На последних словах его голос предательски дрогнул, и он совсем не по-мужски шмыгнул носом, злясь на себя за то, что так расклеился. Не стоило затевать этот ужин, не стоило говорить с Машей, когда он едва себя контролирует от усталости. Это было непростительной ошибкой.
– Но это означает, что они могли выжить? – детская надежда в голосе Маши окончательно взбесила.
– Не скажи этого Волкову! – резко произнес он. – Он три года этой идеей фикс всем мозги выносит.
Роман говорил нарочно грубо, будто не понимал Волкова, будто сам бы вел себя на его месте иначе.
Маша уловила перемену в его настроении и, сняв с себя плед, аккуратно его сложила на подлокотнике дивана.
Роман, продолжая злиться, собрал со стола контейнеры, выбросил все разом в оставленный официантом мусорный мешок и, отряхнув руки, наконец, решился посмотреть на Машу. Он ожидал осуждения во взгляде, однако та смотрела печально.
– Что? – не выдержал Роман, понимая, что дело не в Маше. Он злился на себя за то, что устроил этот никому не нужный ужин, да еще наболтал всякого.
– Ты бы тоже их искал, если бы, не дай бог, оказался на месте Димки, – негромко произнесла Маша.
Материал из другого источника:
/-- The construction check reports the first failure, in the order of 30_encoding.md R81, with the DETAIL of 60_exceptions.md R204: an
image of fewer than three words is CE_SIZE with 0; the first header word with a reserved bit is CE_RESERVED_NONZERO with its index;
then a broken limit or a wrong length is CE_SIZE with 0 (60_exceptions.md R201, 41_executor.md R141); then the first illegal gate is
its cause with `3 + k`; then the first illegal output selector is its cause with `3 + N + j`. -/
def Obligations.CheckReportsTheFirstFailure : Prop :=
  (∀ img : List Word, img.length < 3 → check img = some (.ceSize, 0)) ∧
    ∀ img : List Word, 3 ≤ img.length →
      (∀ a, a < 3 → headerReserved (memRead img a) ≠ 0 → (∀ b, b < a → headerReserved (memRead img b) = 0) →
        check img = some (.ceReservedNonzero, a)) ∧
      ((∀ a, a < 3 → headerReserved (memRead img a) = 0) →
        (¬ sizeLegal img → check img = some (.ceSize, 0)) ∧
        (sizeLegal img →
          (∀ k cause, k < imageN img → (∀ j, j < k → gateFailure (imageNIn img) j (imageGate img j) = none) →
            gateFailure (imageNIn img) k (imageGate img k) = some cause → check img = some (cause, 3 + k)) ∧
          ((∀ k, k < imageN img → gateFailure (imageNIn img) k (imageGate img k) = none) →
            ∀ j cause, j < imageNOut img →
              (∀ i, i < j →
                selectorFailure (imageNIn img + imageN img) (memRead img (3 + imageN img + i)) = none) →
              selectorFailure (imageNIn img + imageN img) (memRead img (3 + imageN img + j)) = some cause →
              check img = some (cause, 3 + imageN img + j))))

/-- Vectors of the construction check (95_test_vectors.md section 2.2, K1, K3, K9, K10, K12, K14, K15, K17, K19). -/
def Obligations.CheckMeetsTheVectors : Prop :=
  check [] = some (.ceSize, 0) ∧
    check [0x00010001, 0, 1, 0] = some (.ceReservedNonzero, 0) ∧
    check [3, 1, 1, 0xC0000001, 3] = some (.ceUnknownOperator, 3) ∧
    check [3, 1, 1, 0x80000001, 3] = some (.ceReservedNonzero, 3) ∧
    check [3, 1, 1, 3, 3] = some (.ceDanglingOperand, 3) ∧
    check [3, 1, 1, 1, 0x8003] = some (.ceReservedNonzero, 4) ∧
    check [3, 1, 1, 1, 4] = some (.ceMissingOutput, 4) ∧
    check [3, 1, 1, 1, 2] = none ∧ check [0x7FFF, 1, 1, 0, 0x7FFF] = none

/-! ## The codec -/

/-- LOAD_PV: PV_TABLE_LOCKED once a table is installed, PV_INPUT_COUNT unless the payload is nine encrypted bytes, and otherwise
`PV[i]` is byte `i`, `PVZ` is byte 8 and `PV_VALID` is 1 (42_codec.md R150). -/
def Obligations.LoadPvInstallsTheTable : Prop :=
  ∀ (s : State) (q : Nat) (u : Inst) (c : Command), s.Accepts q u c →
    (s.pvValid = true → exec .loadPv s = .next (s.faulted q u c.word .pvTableLocked 0)) ∧
    (s.pvValid = false → (∀ bytes : List EncByte, c.payload = bytes.map .byte → bytes.length ≠ 9) →
      exec .loadPv s = .next (s.faulted q u c.word .pvInputCount (suppliedLength c))) ∧
    (∀ bytes : List EncByte, s.pvValid = false → c.payload = bytes.map .byte → bytes.length = 9 →
      ∃ t, exec .loadPv s = .next { s.returned q u c.word [] with pv := t, pvValid := true } ∧ t.powers ++ [t.pvz] = bytes)

/-- DECOMPOSE: PV_NO_TABLE, then PV_INPUT_COUNT, and otherwise the eight bits `E.byte_equal(E.byte_and(PV[i], b), PV[i])`, as
the engine answers the step's 16 calls in order, with `STATUS` 0 (42_codec.md R152, R154). That the result is these calls also
on a table that breaks the position-value duty, where 93_implementation_defined.md I20 allows any value, is the model's choice
(notes/assumptions/22.md). -/
def Obligations.DecomposeReturnsEightBits : Prop :=
  ∀ (s : State) (q : Nat) (u : Inst) (c : Command), s.Accepts q u c →
    (s.pvValid = false → exec .decompose s = .next (s.faulted q u c.word .pvNoTable 0)) ∧
    (s.pvValid = true → (∀ b, c.payload ≠ [.byte b]) →
      exec .decompose s = .next (s.faulted q u c.word .pvInputCount (suppliedLength c))) ∧
    (∀ b, s.pvValid = true → c.payload = [.byte b] →
      exec .decompose s = .next (s.returned q u c.word
        (s.pv.powers.mapIdx (fun i p => .bit ((s.call (2 * i + 1)).byteEqual ((s.call (2 * i)).byteAnd p b) p)))))
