-- ==== Sys2Proof/Laws/PerInstr.lean ====
section
/-! SUPPORT. The family TableRow: the word of every well-formed instruction has the fixed bits of its row of
spec/opcode_table.json. -/

namespace Sys2Proof.Laws.TableRow

/-- The mask of an instruction's row. -/
def rowMask : Instr → Word
  | .xor _ _ => 0xC0000000
  | .and _ _ => 0xC0000000
  | .not _ => 0xC0007FFF
  | .loadPv => 0xFFFFFFFF
  | .decompose => 0xFFFFFFFF
  | .recompose => 0xFFFFFFFF
  | .loadProg _ => 0xFFFFE0FF
  | .exec _ => 0xFFFFE0FF
  | .sbox => 0xFFFFFFFF
  | .invsbox => 0xFFFFFFFF
  | .mixcol => 0xFFFFFFFF
  | .readReg _ => 0xFFFFE0FF

/-- The match word of an instruction's row. -/
def rowMatch : Instr → Word
  | .xor _ _ => 0x00000000
  | .and _ _ => 0x40000000
  | .not _ => 0x80000000
  | .loadPv => 0x00000001
  | .decompose => 0x00000002
  | .recompose => 0x00000003
  | .loadProg _ => 0x00000004
  | .exec _ => 0x00000005
  | .sbox => 0x00000006
  | .invsbox => 0x00000007
  | .mixcol => 0x00000008
  | .readReg _ => 0x00000009

/-- The word of a well-formed instruction has its row's fixed bits. -/
def Statement (i : Instr) : Prop := i.wf = true → encode i &&& rowMask i = rowMatch i

theorem and_gateMask (w : Word) : w &&& (0xC0000000 : Word) = (w.extractLsb' 30 2).setWidth 32 <<< 30 := by
  apply BitVec.eq_of_getLsbD_eq
  intro i hi
  interval_cases i <;> simp

theorem and_notMask (w : Word) : w &&& (0xC0007FFF : Word) =
    (w.extractLsb' 30 2).setWidth 32 <<< 30 ||| (w.extractLsb' 0 15).setWidth 32 := by
  apply BitVec.eq_of_getLsbD_eq
  intro i hi
  interval_cases i <;> simp

theorem and_selMask (w : Word) : w &&& (0xFFFFE0FF : Word) =
    (w.extractLsb' 13 19).setWidth 32 <<< 13 ||| (w.extractLsb' 0 8).setWidth 32 := by
  apply BitVec.eq_of_getLsbD_eq
  intro i hi
  interval_cases i <;> simp

theorem op_eq {w : Word} {op : Nat} (h : gateOp w = op) : w.extractLsb' 30 2 = BitVec.ofNat 2 op := by
  rw [← h, gateOp, BitVec.ofNat_toNat, BitVec.setWidth_eq]

theorem s2_eq {w : Word} {s : Nat} (h : gateS2 w = s) : w.extractLsb' 0 15 = BitVec.ofNat 15 s := by
  rw [← h, gateS2, BitVec.ofNat_toNat, BitVec.setWidth_eq]

theorem sel_row {opc sel : Nat} (h0 : opc < 256) (h1 : selOk sel = true) :
    commandWord opc sel &&& (0xFFFFE0FF : Word) = (BitVec.ofNat 8 opc).setWidth 32 := by
  obtain ⟨e0, -, e2⟩ := commandWord_fields h0 (of_decide_eq_true h1)
  have h13 : (commandWord opc sel).extractLsb' 13 19 = 0 := by
    apply BitVec.eq_of_toNat_eq
    exact e0
  have h8 : (commandWord opc sel).extractLsb' 0 8 = BitVec.ofNat 8 opc := by
    apply BitVec.eq_of_toNat_eq
    rw [BitVec.toNat_ofNat, Nat.mod_eq_of_lt h0]
    exact e2
  rw [and_selMask, h13, h8]
  simp

theorem xor (s1 s2 : Nat) : Statement (.xor s1 s2) := by
  intro h
  simp only [Instr.wf, wireOk, Bool.and_eq_true, decide_eq_true_eq] at h
  obtain ⟨e0, -, -⟩ := gateWord_fields (op := 0) (by omega) h.1 h.2
  rw [rowMask, encode, and_gateMask, op_eq e0]
  rfl

theorem and (s1 s2 : Nat) : Statement (.and s1 s2) := by
  intro h
  simp only [Instr.wf, wireOk, Bool.and_eq_true, decide_eq_true_eq] at h
  obtain ⟨e0, -, -⟩ := gateWord_fields (op := 1) (by omega) h.1 h.2
  rw [rowMask, encode, and_gateMask, op_eq e0]
  rfl

theorem not (s1 : Nat) : Statement (.not s1) := by
  intro h
  simp only [Instr.wf, wireOk, decide_eq_true_eq] at h
  obtain ⟨e0, -, e2⟩ := gateWord_fields (op := 2) (s2 := 0) (by omega) h (by omega)
  rw [rowMask, encode, and_notMask, op_eq e0, s2_eq e2]
  rfl

theorem loadPv : Statement .loadPv := fun _ => by decide

theorem decompose : Statement .decompose := fun _ => by decide

theorem recompose : Statement .recompose := fun _ => by decide

theorem loadProg (sel : Nat) : Statement (.loadProg sel) := fun h => (sel_row (opc := 4) (by omega) h).trans rfl

theorem exec (sel : Nat) : Statement (.exec sel) := fun h => (sel_row (opc := 5) (by omega) h).trans rfl

theorem sbox : Statement .sbox := fun _ => by decide

theorem invsbox : Statement .invsbox := fun _ => by decide

theorem mixcol : Statement .mixcol := fun _ => by decide

theorem readReg (sel : Nat) : Statement (.readReg sel) := fun h => (sel_row (opc := 9) (by omega) h).trans rfl

end Sys2Proof.Laws.TableRow
end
– Похоже на то, что у меня есть проблемы со здравым смыслом? – хмуро уточнил Роман, точно зная, каким был бы его ответ на этот вопрос.
– Похоже, что у тебя есть проблемы с Волковым, – спокойно ответила Маша и, сняв пиджак, протянула ему.
Роман молча надел пиджак, чувствуя, что к запаху духов Юлы теперь примешался запах Машиных.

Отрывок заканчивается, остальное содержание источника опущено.